2,Action Flick,A high-octane chase through New York with expl...


## 3) Create embeddings with `all-MiniLM-L6-v2`

In [3]:
model = build_encoder("sentence-transformers/all-MiniLM-L6-v2")
embeddings = compute_embeddings(model, df["plot"], batch_size=64, normalize=True)
embeddings.shape


(3, 384)

## 4) Implement `search_movies(query, top_n)`

In [4]:
# The function is implemented in movie_search.py and imported above.
# You can open that file to review the code and its docstrings.
help(search_movies)


Help on function search_movies in module movie_search:

search_movies(query: 'str', top_n: 'int', model: 'SentenceTransformer', df: 'pd.DataFrame', embeddings: 'np.ndarray', return_cols: 'Sequence[str]' = ('title', 'plot')) -> 'pd.DataFrame'
    Return a DataFrame of the top_n movies most similar to the query.
    The output includes the requested columns plus a 'similarity' column (float, descending).

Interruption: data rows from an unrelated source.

/-- n bytes at an offset of a core's plain, when one plain preload holds them all (R618). -/
def inPreload (c : Constellation) (k : CoreId) (off n : Nat) : Option (List Byte) :=
  (c.preloads.find? (fun p => p.tile == k.tile.val && p.core == k.core.val && decide (p.offset ≤ off) &&
    decide (off + n ≤ p.offset + p.bytes.length))).map (fun p => (p.bytes.drop (off - p.offset)).take n)

/-- The ring at an offset of a core's plain under the tag modes of its frame (R344). -/
def frameRing (c : Constellation) (k : CoreId) (off : Nat) : Option Nat :=
  match frameOf c k with
  | none => none
  | some f => ringSpanBy (fun i => f.tagMode.toNat / 4 ^ i % 4) off

/-- The bytes of a plain that a stream of n bytes takes from a base: the ring's when the base is that of one (R344). -/
def streamRange (x : WalkCtx) (base n : Nat) : Nat × Nat :=
  (base, match frameRing x.c x.k base with | some span => min span n | none => n)

/-- The ranges of an operand in a layout: rows × columns elements of nib nibbles from element (m0, n0) on (R132). -/
def layoutRanges (tokenMajor : Bool) (base stride m0 m n0 n nib : Nat) : List (Nat × Nat) :=
  let run (i j len : Nat) : Nat × Nat := (base + i * stride + j * nib / 2, ceilDiv (len * nib) 2)
  if tokenMajor then (List.range n).map (fun i => run (n0 + i) m0 m) else (List.range m).map (fun i => run (m0 + i) n0 n)

/-! ## Matrix tiles and their drains (R85, R91, R94, R95, R122, R151, R158) -/

/-- What an MTILE leaves for its drains: operation, effective extent, origin and list base. -/
structure MatShape where
  opidx : Nat
  m : Nat
  n : Nat
  m0 : Nat
  n0 : Nat
  lbase : Nat
  deriving DecidableEq, Repr, Inhabited

/-- A piece of the walk: the instruction, the hc of its issue and of its work, those of the drains it causes, its energy, the
descriptors it hands over with their engine and region length, the extent it leaves. -/
structure WalkItem where
  instr : Instr
  issue : Nat
  busy : Nat
  drains : List Nat
  work : Work
  copies : List (EngineId × List Byte × Nat)
  mat : Option MatShape
  deriving DecidableEq, Repr

/-- An instruction with no work but its issue. -/
def plainItem (i : Instr) (issue : Nat) : WalkItem :=
  { instr := i, issue := issue, busy := 0, drains := [], work := { Work.none with scaled := seqPj }, copies := [], mat := none }

/-- The time of an MTILE on the array group that finds its group asleep, to the end of its dusk (R85, R91; R465, rule 3). -/
def tileHc (lbank passes slots idleHold : Nat) : Nat := 48 + (lbank + 3) + passes * slots + 62 + idleHold + 48

/-- The time of an MTILE on the sparse engine (R151): the planned passes of every band for each token block. -/
def sparseHc (lbank blocks : Nat) (o : Op) (k : Nat) (bands : List Nat) : Nat :=
  8 + lbank + blocks * bands.foldl (fun a n => a + opPlanes o * max n (ceilDiv (padK o k) 64)) 0 + 2

/-- Planned lengths of the bands of a share (R280). -/
def plannedBands (c : Constellation) (o : Op) (sl : Slice) : List Nat := (c.bands.drop sl.bandOff).take (opNbands o)

/-- Valid extents of the passes of an instruction in order (R81, R151). -/
def passExtents (o : Op) (m n : Nat) : List (Nat × Nat) :=
  (List.range (ceilDiv n (opCg o))).flatMap (fun cb =>
    (List.range (innerCount o m)).map (fun rb =>
      (if o.engine = 1 then 32 else min (opRg o) (m - rb * opRg o), min (opCg o) (n - cb * opCg o))))

/-- h of R121 for a drain word in force and a number of combined records. -/
def unitHc (o : Op) (w : Word32) (nin : Nat) : Nat :=
  let out := if dwCmode w = 1 then 4 else max 1 (ceilDiv (16 * outNibbles (opOfmt o)) 64)
  let fuse := if dwFuse w = 0 || dwFbcast w then 0 else ceilDiv (16 * fuseNibbles (dwFfmt w)) 64
  max out (max fuse (4 * nin))

/-- Plain offset of the window in which an owner finds its records (R279, R284). -/
def recordsAt (c : Constellation) (sl : Slice) : List Nat :=
  if sl.role = 1 then (splitOf c sl 2).filterMap (fun y => match placeOf y.combineAddr with | some (.plain _ o) => some o | _ => none)
  else []

/-- Bytes of a partial-total record of a pass (R116). -/
def totalBytes (x : Nat × Nat) : Nat := 16 + 8 * x.1 * x.2

/-- The ranges that the drains of an instruction read: the fused operand and the records (R122, R231). -/
def drainReads (x : WalkCtx) (o : Op) (w : Word32) (sl : Slice) (s : MatShape) : List (Nat × Nat) :=
  let fuse := if dwFuse w = 0 then []
    else if dwFbcast w then (List.range s.m).map (fun i => (o.fbase + (s.m0 + i) * o.fstride, ceilDiv (fuseNibbles (dwFfmt w)) 2))
    else layoutRanges (dwTokenMajor w) o.fbase o.fstride s.m0 s.m s.n0 s.n (fuseNibbles (dwFfmt w))
  let record := (passExtents o s.m s.n).foldl (fun n p => max n (totalBytes p)) 0
  fuse ++ (recordsAt x.c sl).map (fun a => (a, record))

/-- L_bank of the drains of an instruction (R122; R465, rule 4): 6 hc where they read nothing, with n of the banks that hold the output. -/
def drainBank (x : WalkCtx) (o : Op) (w : Word32) (sl : Slice) (s : MatShape) : Nat :=
  let reads := drainReads x o w sl s
  if reads.isEmpty then
    6 + mostPorts x.f ((o.obase, 1) :: layoutRanges (dwTokenMajor w) o.obase o.ostride s.m0 s.m s.n0 s.n (outNibbles (opOfmt o))) - 1
  else walkBanks x.f reads

/-- The drain of one pass (R121, R122; R465, rule 4). -/
def drainHc (lbank : Nat) (o : Op) (w : Word32) (sl : Slice) (x : Nat × Nat) : Nat :=
  12 + lbank + x.1 * ceilDiv x.2 32 * unitHc o w (if sl.role = 1 then sl.part else 0) + (if dwTopk w then dwK w + 8 else 0)

/-- Energy of runs of an array in a layout: rows × columns elements of nib nibbles from element (m0, n0) on (R132). -/
def layoutPj (price : Nat → Nat → Rat) (tokenMajor : Bool) (base stride m0 m n0 n nib : Nat) : Rat :=
  let run (i j len : Nat) : Rat := price (base + i * stride + j * nib / 2) (ceilDiv (len * nib) 2)
  if tokenMajor then (List.range n).foldl (fun e i => e + run (n0 + i) m0 m) 0
  else (List.range m).foldl (fun e i => e + run (m0 + i) n0 n) 0

/-- Energy of n bytes sent to a fabric address in a plain: the passes and the RX port. -/
def sendPj (src : NodeId) (addr n : Nat) : Rat :=
  match placeOf addr with
  | some (.plain d o) => hopPj src (tileNode d.tile) n + writePj o n
  | _ => 0

/-- Energy of the drains of an instruction through the DR port and, for EXPORT, to the owner, in pJ (R116, R126, R129, R132, R259). -/
def drainPj (x : WalkCtx) (o : Op) (sl : Slice) (w : Word32) (s : MatShape) : Rat :=
  let ps := passExtents o s.m s.n
  let rows := min s.m (ps.foldl (fun a p => a + p.1) 0)
  let out : Rat := if dwCmode w = 1 then ps.foldl (fun e p => e + sendPj (tileNode x.k.tile) (recordAddr o sl) (totalBytes p)) 0
    else if dwWelem w then layoutPj writePj (dwTokenMajor w) o.obase o.ostride s.m0 rows s.n0 s.n (outNibbles (opOfmt o)) else 0
  let fuse : Rat := if dwFuse w = 0 then 0
    else if dwFbcast w then (List.range rows).foldl (fun e i => e + readPj (o.fbase + (s.m0 + i) * o.fstride) (ceilDiv (fuseNibbles (dwFfmt w)) 2)) 0
    else layoutPj readPj (dwTokenMajor w) o.fbase o.fstride s.m0 rows s.n0 s.n (fuseNibbles (dwFfmt w))
  let recs : Rat := (recordsAt x.c sl).foldl (fun e a => ps.foldl (fun e p => e + readPj a (totalBytes p)) e) 0
  let lists : Rat := if dwTopk w then (List.range s.n).foldl (fun e j => e + writePj (s.lbase + 8 * dwK w * (s.n0 + j)) (8 * dwK w)) 0 else 0
  out + fuse + recs + lists

/-- The drains of the passes of an instruction. -/
def drainsOf (x : WalkCtx) (o : Op) (sl : Slice) (s : MatShape) : List Nat :=
  (passExtents o s.m s.n).map (drainHc (drainBank x o (drainOf o sl) sl s) o (drainOf o sl) sl)

/-- Formation of the row mask (R208), which admission counts (R197; R465, rule 2): the scores of the share's rows for every token column
of the instruction, those of the check only under MAKEUP and COUNT. -/
def maskHc (o : Op) (rows n : Nat) : Nat :=
  if opPpol o = 0 then 0 else 8 + ceilDiv (rows * n * (if opPpol o = 3 then 2 else 4)) 64

/-- The ranges that an MTILE reads (R75, R76, R77, R145, R151): weight lines, activation lines, and side arrays; of a sparse one its
region, panels and their side arrays. -/
def tileRanges (x : WalkCtx) (o : Op) (m n k : Nat) (at' stride : Nat → Nat) : List (Nat × Nat) × List (Nat × Nat) × List (Nat × Nat) :=
  let g := groupsOf o k
  let steps := padK o k / 4 * opPlanes o
  let slots := steps - opPlanes o + 32
  let ws := (List.range (weightStreams o m)).map (fun j =>
    streamRange x (streamBase (at' 0) (stride 0) j) (((innerCount o m - 1) * steps + slots) * lineLen (opWBits o) (opPlanes o)))
  let as := (actStreams o n).map (fun j => streamRange x (streamBase (at' 2) (stride 2) j) (slots * lineLen (opABits o) (opPlanes o)))
  let sides := (List.range (weightStreams o m)).map (fun j => (streamBase (at' 1) (stride 1) j, 64 * innerCount o m * g)) ++
    (actStreams o n).map (fun j => (streamBase (at' 3) (stride 3) j, 64 * (if opAscale o = 1 then g else 1)))
  (ws, as, sides)

/-- REGION_LEN of the compressed region at an offset of a core's plain, from the preload that holds its header, else a free value (log
entry 85). -/
def plannedRegion (x : WalkCtx) (off : Nat) : Nat :=
  match inPreload x.c x.k off 64 with
  | some h => fieldAt h 28 4
  | none => Config.regionPlanned x.c.image (plainAddr x.k off)

/-- The ranges that an MTILE on the sparse engine reads (R145, R151, R231). -/
def sparseRanges (x : WalkCtx) (o : Op) (n k : Nat) (at' : Nat → Nat) : List (Nat × Nat) :=
  (at' 0, plannedRegion x (at' 0)) :: (List.range (ceilDiv n 32)).flatMap (fun b =>
    let shift (f : Nat → Nat → Nat) : Nat := if b = 0 then 0 else f o.opidx b
    [(at' 1 + shift Config.sparsePanel, padK o k * 4 * opABits o),
     (at' 3 + shift Config.sparseSide, 64 * (if opAscale o = 1 then groupsOf o k else 1))])

/-- MTILE (R301 to R303): its engine's time with no skip, gate or freeze, its drains, its energy with every valid cell and lane at
work (R465, rules 2 and 3; R467). -/
def walkMtile (x : WalkCtx) (i : Instr) (core : Core) (rd ra : SReg) (hold : Bool) (opidx : Nat) : WalkItem :=
  match findOp x.c opidx, findShape x.r opidx, findShare x.r x.k opidx with
  | some o, some sh, some sl =>
    let m0 := highHalf core rd 0
    let n0 := highHalf core rd 1
    let m := min (lowHalf core rd 0) (shareM sh sl - m0)
    let n := min (lowHalf core rd 1) (sh.n - n0)
    let k := min (lowHalf core rd 2) (shareK sh sl)
    if m = 0 ∨ n = 0 then plainItem i 1 else
    let s : MatShape := { opidx := opidx, m := m, n := n, m0 := m0, n0 := n0, lbase := highHalf core rd 2 }
    let at' (j : Nat) : Nat := lowHalf core ra j
    let stride (j : Nat) : Nat := highHalf core ra j
    let bands := plannedBands x.c o sl
    let busy :=
      if k = 0 then 1
      else if o.engine = 1 then sparseHc (walkBanks x.f (sparseRanges x o n k at')) (ceilDiv n 32) o k bands
      else
      let (ws, as, sides) := tileRanges x o m n k at' stride
      let lw := lineLen (opWBits o) (opPlanes o)
      let la := lineLen (opABits o) (opPlanes o)
      let rate := max ((ws.map (fun a => slotHc x.f a lw)).foldl max 1) ((as.map (fun a => slotHc x.f a la)).foldl max 1)
      tileHc (walkBanks x.f (ws ++ as ++ sides)) (passCount o m n) (padK o k / 4 * opPlanes o * rate) x.f.idleHold.toNat
    let busy := busy + (if o.engine = 0 then maskHc o (shareM sh sl) n else 0)
    let nz : Rat := (32 * bands.foldl (· + ·) 0 : Nat)
    let own : Work :=
      if k = 0 then Work.none
      else if o.engine = 1 then
        { Work.none with scaled := nz * (n * opWBits o * sparseMac (opABits o) / 1000 + ceilDiv n 32 * nonZeroPj (o.engopt == 1)) }
      else { macs := m * n * padK o k * opPlanes o, width := opABits o, azp := opAzp o, scaled := 4 * (dawnPj + duskPj), fixed := 0 }
    { instr := i, issue := 1, busy := busy, drains := if hold then [] else drainsOf x o sl s,
      work := { own with scaled := own.scaled + seqPj, fixed := own.fixed + (if hold then 0 else drainPj x o sl (drainOf o sl) s) },
      copies := [], mat := some s }
  | _, _, _ => plainItem i 1

/-- DRAIN of a held set: the extent that the MTILE which holds it left (R304). -/
def walkDrain (x : WalkCtx) (i : Instr) (set : SetId) (before : List WalkItem) : WalkItem :=
  let holds (y : WalkItem) : Option MatShape := match y.instr with
    | .mtile _ _ _ _ z true _ => if z = set then y.mat else none
    | _ => none
  match before.findSome? holds with
  | none => plainItem i 1
  | some s => match findOp x.c s.opidx, findShare x.r x.k s.opidx with
    | some o, some sl =>
      { plainItem i 1 with drains := drainsOf x o sl s, work := { Work.none with scaled := seqPj, fixed := drainPj x o sl (drainOf o sl) s } }
    | _, _ => plainItem i 1

/-- LIST_MERGE (R130, R304). -/
def walkMerge (x : WalkCtx) (i : Instr) (core : Core) (ra : SReg) (opidx : Nat) : WalkItem :=
  match findOp x.c opidx, findShape x.r opidx with
  | some o, some sh =>
    let base := lowHalf core ra 0
    let lists := highHalf core ra 0 % 2 ^ 16
    let stride := lowHalf core ra 1
    let n0 := highHalf core ra 1
    let cols := min stride (sh.n - n0)
    let kk := dwK o.drain
    let e := (List.range cols).foldl (fun (e : Rat) c =>
      (List.range lists).foldl (fun (e : Rat) j => e + readPj (base + 8 * kk * (j * stride + c)) (8 * kk))
        (e + writePj (o.obase + (n0 + c) * o.ostride) (8 * kk))) 0
    { plainItem i 1 with
      busy := cols * (12 + walkBanks x.f ((List.range lists).map (fun j => (base + 8 * kk * j * stride, 8 * kk * cols))) + ceilDiv (8 * kk * lists) 64 + kk + 8),
      work := { Work.none with scaled := seqPj, fixed := e } }
  | _, _ => plainItem i 1

/-! ## Row functions and the fine unit (R183, R184, R189) -/

/-- A phase feeds a tree (R183). -/
def feedsTree (f : FuncBlock) (p : Phase) : Bool :=
  decide (0 < countOp (prologue f p ++ bodyOf f p) 0x12 + countOp (prologue f p ++ bodyOf f p) 0x13)

/-- Time of a ROWFN for one block of 32 token columns (R183). -/
def rowfnHc (f : FuncBlock) (lbank n : Nat) : Nat :=
  6 + lbank + f.phases.foldl (fun a p =>
    a + 8 + p.proLen + ceilDiv n (2 ^ p.ecode) * p.bodyLen + (if feedsTree f p then 4 * Nat.clog 2 n else 0)) 0

/-- Energy of the lanes of a ROWFN over a number of columns, at 0.75 V in pJ (R184). -/
def rowfnPj (f : FuncBlock) (cols n : Nat) : Rat :=
  let sum (ws : List Word32) : Rat := ws.foldl (fun e w => e + microPj (microOp w) false) 0
  cols * f.phases.foldl (fun e p => e + sum (prologue f p) + ceilDiv n (2 ^ p.ecode) * sum (bodyOf f p)) 0

/-- Bytes of the records that a part of a split row function sends to each other part for one block of columns: its block sums for
each phase that feeds the sum tree, its maximum for each that feeds the other (R174). -/
def partBytes (f : FuncBlock) (n : Nat) : Nat :=
  f.phases.foldl (fun a p =>
    let fed (op : Nat) : Bool := decide (0 < countOp (prologue f p ++ bodyOf f p) op)
    a + (if fed 0x12 then 16 + 128 * ceilDiv n 256 else 0) + (if fed 0x13 then 16 + 128 else 0)) 0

## 5) Test with query `'spy thriller in Paris'`

In [5]:
query = "spy thriller in Paris"
top_n = 5
results = search_movies(query, top_n, model, df, embeddings, return_cols=("title","plot"))
results


Unnamed: 0,title,plot,similarity
0,Spy Movie,A spy navigates intrigue in Paris to stop a te...,0.769684
1,Romance in Paris,A couple falls in love in Paris under romantic...,0.38803
2,Action Flick,A high-octane chase through New York with expl...,0.256777


## Notes & Troubleshooting
- If the unit tests expect specific column names, open `tests/test_movie_search.py` and confirm the expected output schema.
- If your dataset uses `overview` instead of `plot`, `load_movies` auto-detects and renames it.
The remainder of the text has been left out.